# DATASET

-- ==== Sys2Proof/Laws/State.lean ====
section
/-! SUPPORT. One lemma per field per update of the state, each true by rfl, and the register file's two laws: later proofs
rewrite with these and unfold no record update. -/

namespace Sys2Proof.Machine

open Sys2Proof

variable (s : State)

/-! ### setReg -/

@[simp] theorem State.setReg_regs (r : RegIdx) (v : Byte) : (s.setReg r v).regs = s.regs.set r v := rfl
@[simp] theorem State.setReg_pc (r : RegIdx) (v : Byte) : (s.setReg r v).pc = s.pc := rfl
@[simp] theorem State.setReg_flags (r : RegIdx) (v : Byte) : (s.setReg r v).flags = s.flags := rfl
@[simp] theorem State.setReg_run (r : RegIdx) (v : Byte) : (s.setReg r v).run = s.run := rfl
@[simp] theorem State.setReg_fault (r : RegIdx) (v : Byte) : (s.setReg r v).fault = s.fault := rfl
@[simp] theorem State.setReg_mem (r : RegIdx) (v : Byte) : (s.setReg r v).mem = s.mem := rfl
@[simp] theorem State.setReg_out (r : RegIdx) (v : Byte) : (s.setReg r v).out = s.out := rfl

/-! ### setSp -/

@[simp] theorem State.setSp_regs (v : Byte) : (s.setSp v).regs = s.regs.set Config.spIndex v := rfl
@[simp] theorem State.setSp_pc (v : Byte) : (s.setSp v).pc = s.pc := rfl
@[simp] theorem State.setSp_flags (v : Byte) : (s.setSp v).flags = s.flags := rfl
@[simp] theorem State.setSp_run (v : Byte) : (s.setSp v).run = s.run := rfl
@[simp] theorem State.setSp_fault (v : Byte) : (s.setSp v).fault = s.fault := rfl
@[simp] theorem State.setSp_mem (v : Byte) : (s.setSp v).mem = s.mem := rfl
@[simp] theorem State.setSp_out (v : Byte) : (s.setSp v).out = s.out := rfl

/-! ### advance -/

@[simp] theorem State.advance_regs (n : Nat) : (s.advance n).regs = s.regs := rfl
@[simp] theorem State.advance_pc (n : Nat) : (s.advance n).pc = s.pc + BitVec.ofNat 9 n := rfl
@[simp] theorem State.advance_flags (n : Nat) : (s.advance n).flags = s.flags := rfl
@[simp] theorem State.advance_run (n : Nat) : (s.advance n).run = s.run := rfl
@[simp] theorem State.advance_fault (n : Nat) : (s.advance n).fault = s.fault := rfl
@[simp] theorem State.advance_mem (n : Nat) : (s.advance n).mem = s.mem := rfl
@[simp] theorem State.advance_out (n : Nat) : (s.advance n).out = s.out := rfl

@[simp] theorem State.advance_reg (n : Nat) (q : RegIdx) : (s.advance n).reg q = s.reg q := rfl
@[simp] theorem State.advance_sp (n : Nat) : (s.advance n).sp = s.sp := rfl

/-! ### jumpTo -/

@[simp] theorem State.jumpTo_regs (target : Byte) : (s.jumpTo target).regs = s.regs := rfl
@[simp] theorem State.jumpTo_pc (target : Byte) : (s.jumpTo target).pc = target.setWidth 9 := rfl
@[simp] theorem State.jumpTo_flags (target : Byte) : (s.jumpTo target).flags = s.flags := rfl
@[simp] theorem State.jumpTo_run (target : Byte) : (s.jumpTo target).run = s.run := rfl
@[simp] theorem State.jumpTo_fault (target : Byte) : (s.jumpTo target).fault = s.fault := rfl
@[simp] theorem State.jumpTo_mem (target : Byte) : (s.jumpTo target).mem = s.mem := rfl
@[simp] theorem State.jumpTo_out (target : Byte) : (s.jumpTo target).out = s.out := rfl

@[simp] theorem State.jumpTo_reg (target : Byte) (q : RegIdx) : (s.jumpTo target).reg q = s.reg q := rfl
@[simp] theorem State.jumpTo_sp (target : Byte) : (s.jumpTo target).sp = s.sp := rfl

/-! ### emit -/

@[simp] theorem State.emit_regs (v : Byte) : (s.emit v).regs = s.regs := rfl
@[simp] theorem State.emit_pc (v : Byte) : (s.emit v).pc = s.pc := rfl
@[simp] theorem State.emit_flags (v : Byte) : (s.emit v).flags = s.flags := rfl
@[simp] theorem State.emit_run (v : Byte) : (s.emit v).run = s.run := rfl
@[simp] theorem State.emit_fault (v : Byte) : (s.emit v).fault = s.fault := rfl
@[simp] theorem State.emit_mem (v : Byte) : (s.emit v).mem = s.mem := rfl
@[simp] theorem State.emit_out (v : Byte) : (s.emit v).out = s.out ++ [v] := rfl

@[simp] theorem State.emit_reg (v : Byte) (q : RegIdx) : (s.emit v).reg q = s.reg q := rfl
@[simp] theorem State.emit_sp (v : Byte) : (s.emit v).sp = s.sp := rfl

/-! ### halt -/

@[simp] theorem State.halt_regs : (s.halt).regs = s.regs := rfl
@[simp] theorem State.halt_pc : (s.halt).pc = s.pc := rfl
@[simp] theorem State.halt_flags : (s.halt).flags = s.flags := rfl
@[simp] theorem State.halt_run : (s.halt).run = .halted := rfl
@[simp] theorem State.halt_fault : (s.halt).fault = s.fault := rfl
@[simp] theorem State.halt_mem : (s.halt).mem = s.mem := rfl
@[simp] theorem State.halt_out : (s.halt).out = s.out := rfl

@[simp] theorem State.halt_reg (q : RegIdx) : (s.halt).reg q = s.reg q := rfl
@[simp] theorem State.halt_sp : (s.halt).sp = s.sp := rfl

/-! ### setFlags -/

@[simp] theorem State.setFlags_regs (f : Flags) : (s.setFlags f).regs = s.regs := rfl
@[simp] theorem State.setFlags_pc (f : Flags) : (s.setFlags f).pc = s.pc := rfl
@[simp] theorem State.setFlags_flags (f : Flags) : (s.setFlags f).flags = f := rfl
@[simp] theorem State.setFlags_run (f : Flags) : (s.setFlags f).run = s.run := rfl
@[simp] theorem State.setFlags_fault (f : Flags) : (s.setFlags f).fault = s.fault := rfl
@[simp] theorem State.setFlags_mem (f : Flags) : (s.setFlags f).mem = s.mem := rfl
@[simp] theorem State.setFlags_out (f : Flags) : (s.setFlags f).out = s.out := rfl

@[simp] theorem State.setFlags_reg (f : Flags) (q : RegIdx) : (s.setFlags f).reg q = s.reg q := rfl
@[simp] theorem State.setFlags_sp (f : Flags) : (s.setFlags f).sp = s.sp := rfl

/-! ### push -/

@[simp] theorem State.push_regs (v : State → Byte) : (s.push v).regs = s.regs.set Config.spIndex (s.sp - 1#8) := rfl
@[simp] theorem State.push_pc (v : State → Byte) : (s.push v).pc = s.pc := rfl
@[simp] theorem State.push_flags (v : State → Byte) : (s.push v).flags = s.flags := rfl
@[simp] theorem State.push_run (v : State → Byte) : (s.push v).run = s.run := rfl
@[simp] theorem State.push_fault (v : State → Byte) : (s.push v).fault = s.fault := rfl
/-- Not a simp lemma: what a push leaves in memory is read by `State.push_read`. -/
theorem State.push_mem (v : State → Byte) : (s.push v).mem = s.mem.write (s.setSp (s.sp - 1#8)).sp.toNat (v (s.setSp (s.sp - 1#8))) := rfl
@[simp] theorem State.push_out (v : State → Byte) : (s.push v).out = s.out := rfl

/-! ### dropTop -/

@[simp] theorem State.dropTop_regs : (s.dropTop).regs = s.regs.set Config.spIndex (s.sp + 1#8) := rfl
@[simp] theorem State.dropTop_pc : (s.dropTop).pc = s.pc := rfl
@[simp] theorem State.dropTop_flags : (s.dropTop).flags = s.flags := rfl
@[simp] theorem State.dropTop_run : (s.dropTop).run = s.run := rfl
@[simp] theorem State.dropTop_fault : (s.dropTop).fault = s.fault := rfl
@[simp] theorem State.dropTop_mem : (s.dropTop).mem = s.mem := rfl
@[simp] theorem State.dropTop_out : (s.dropTop).out = s.out := rfl

/-! ### raise -/

@[simp] theorem State.raise_regs (cause : Fault) (info : Nat) : (s.raise cause info).regs = s.regs := rfl
@[simp] theorem State.raise_pc (cause : Fault) (info : Nat) : (s.raise cause info).pc = s.pc := rfl
@[simp] theorem State.raise_flags (cause : Fault) (info : Nat) : (s.raise cause info).flags = s.flags := rfl
@[simp] theorem State.raise_run (cause : Fault) (info : Nat) : (s.raise cause info).run = .faulted := rfl
@[simp] theorem State.raise_fault (cause : Fault) (info : Nat) : (s.raise cause info).fault = some ⟨cause, s.pc, info⟩ := rfl
@[simp] theorem State.raise_mem (cause : Fault) (info : Nat) : (s.raise cause info).mem = s.mem := rfl
@[simp] theorem State.raise_out (cause : Fault) (info : Nat) : (s.raise cause info).out = s.out := rfl

@[simp] theorem State.raise_reg (cause : Fault) (info : Nat) (q : RegIdx) : (s.raise cause info).reg q = s.reg q := rfl
@[simp] theorem State.raise_sp (cause : Fault) (info : Nat) : (s.raise cause info).sp = s.sp := rfl

/-! ### The register file -/

/-- Reading a register after writing one: the written value at its index, the old value elsewhere. -/
theorem State.setReg_reg (r : RegIdx) (v : Byte) (q : RegIdx) :
    (s.setReg r v).reg q = if q = r then v else s.reg q := by
  simp only [State.reg, State.setReg, Fin.getElem_fin, Vector.getElem_set, Fin.ext_iff, eq_comm]

@[simp] theorem State.setReg_reg_same (r : RegIdx) (v : Byte) : (s.setReg r v).reg r = v := by
  simp [State.setReg_reg]

theorem State.setReg_reg_other {r q : RegIdx} (v : Byte) (h : q ≠ r) : (s.setReg r v).reg q = s.reg q := by
  simp [State.setReg_reg, h]

/-- SP is register 7 (R13). -/
theorem State.sp_eq_reg : s.sp = s.reg 7 := rfl

theorem State.setSp_reg (v : Byte) (q : RegIdx) :
    (s.setSp v).reg q = if q = 7 then v else s.reg q := s.setReg_reg _ _ _

@[simp] theorem State.setSp_sp (v : Byte) : (s.setSp v).sp = v := s.setReg_reg_same _ _

theorem State.dropTop_reg (q : RegIdx) :
    s.dropTop.reg q = if q = 7 then s.sp + 1#8 else s.reg q := s.setReg_reg _ _ _

theorem State.push_reg (v : State → Byte) (q : RegIdx) :
    (s.push v).reg q = if q = 7 then s.sp - 1#8 else s.reg q := s.setReg_reg _ _ _

/-- Two states with the same registers one by one have the same register file. -/
theorem State.regs_eq_of_reg {s t : State} (h : ∀ r, t.reg r = s.reg r) : t.regs = s.regs := by
  apply Vector.ext
  intro k hk
  exact h ⟨k, hk⟩

end Sys2Proof.Machine
end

# PROBLEM TO SOLVE
Of all the entries above, output exactly the lines between the one holding "(s.halt).flags = s.flags := rfl" and the one holding "theorem State.push_mem (v", inclusive.

# TASK OUTPUT
@[simp] theorem State.halt_flags : (s.halt).flags = s.flags := rfl
@[simp] theorem State.halt_run : (s.halt).run = .halted := rfl
@[simp] theorem State.halt_fault : (s.halt).fault = s.fault := rfl
@[simp] theorem State.halt_mem : (s.halt).mem = s.mem := rfl
@[simp] theorem State.halt_out : (s.halt).out = s.out := rfl

@[simp] theorem State.halt_reg (q : RegIdx) : (s.halt).reg q = s.reg q := rfl
@[simp] theorem State.halt_sp : (s.halt).sp = s.sp := rfl

/-! ### setFlags -/

@[simp] theorem State.setFlags_regs (f : Flags) : (s.setFlags f).regs = s.regs := rfl
@[simp] theorem State.setFlags_pc (f : Flags) : (s.setFlags f).pc = s.pc := rfl
@[simp] theorem State.setFlags_flags (f : Flags) : (s.setFlags f).flags = f := rfl
@[simp] theorem State.setFlags_run (f : Flags) : (s.setFlags f).run = s.run := rfl
@[simp] theorem State.setFlags_fault (f : Flags) : (s.setFlags f).fault = s.fault := rfl
@[simp] theorem State.setFlags_mem (f : Flags) : (s.setFlags f).mem = s.mem := rfl
@[simp] theorem State.setFlags_out (f : Flags) : (s.setFlags f).out = s.out := rfl

@[simp] theorem State.setFlags_reg (f : Flags) (q : RegIdx) : (s.setFlags f).reg q = s.reg q := rfl
@[simp] theorem State.setFlags_sp (f : Flags) : (s.setFlags f).sp = s.sp := rfl

/-! ### push -/

@[simp] theorem State.push_regs (v : State → Byte) : (s.push v).regs = s.regs.set Config.spIndex (s.sp - 1#8) := rfl
@[simp] theorem State.push_pc (v : State → Byte) : (s.push v).pc = s.pc := rfl
@[simp] theorem State.push_flags (v : State → Byte) : (s.push v).flags = s.flags := rfl
@[simp] theorem State.push_run (v : State → Byte) : (s.push v).run = s.run := rfl
@[simp] theorem State.push_fault (v : State → Byte) : (s.push v).fault = s.fault := rfl
/-- Not a simp lemma: what a push leaves in memory is read by `State.push_read`. -/
theorem State.push_mem (v : State → Byte) : (s.push v).mem = s.mem.write (s.setSp (s.sp - 1#8)).sp.toNat (v (s.setSp (s.sp - 1#8))) := rfl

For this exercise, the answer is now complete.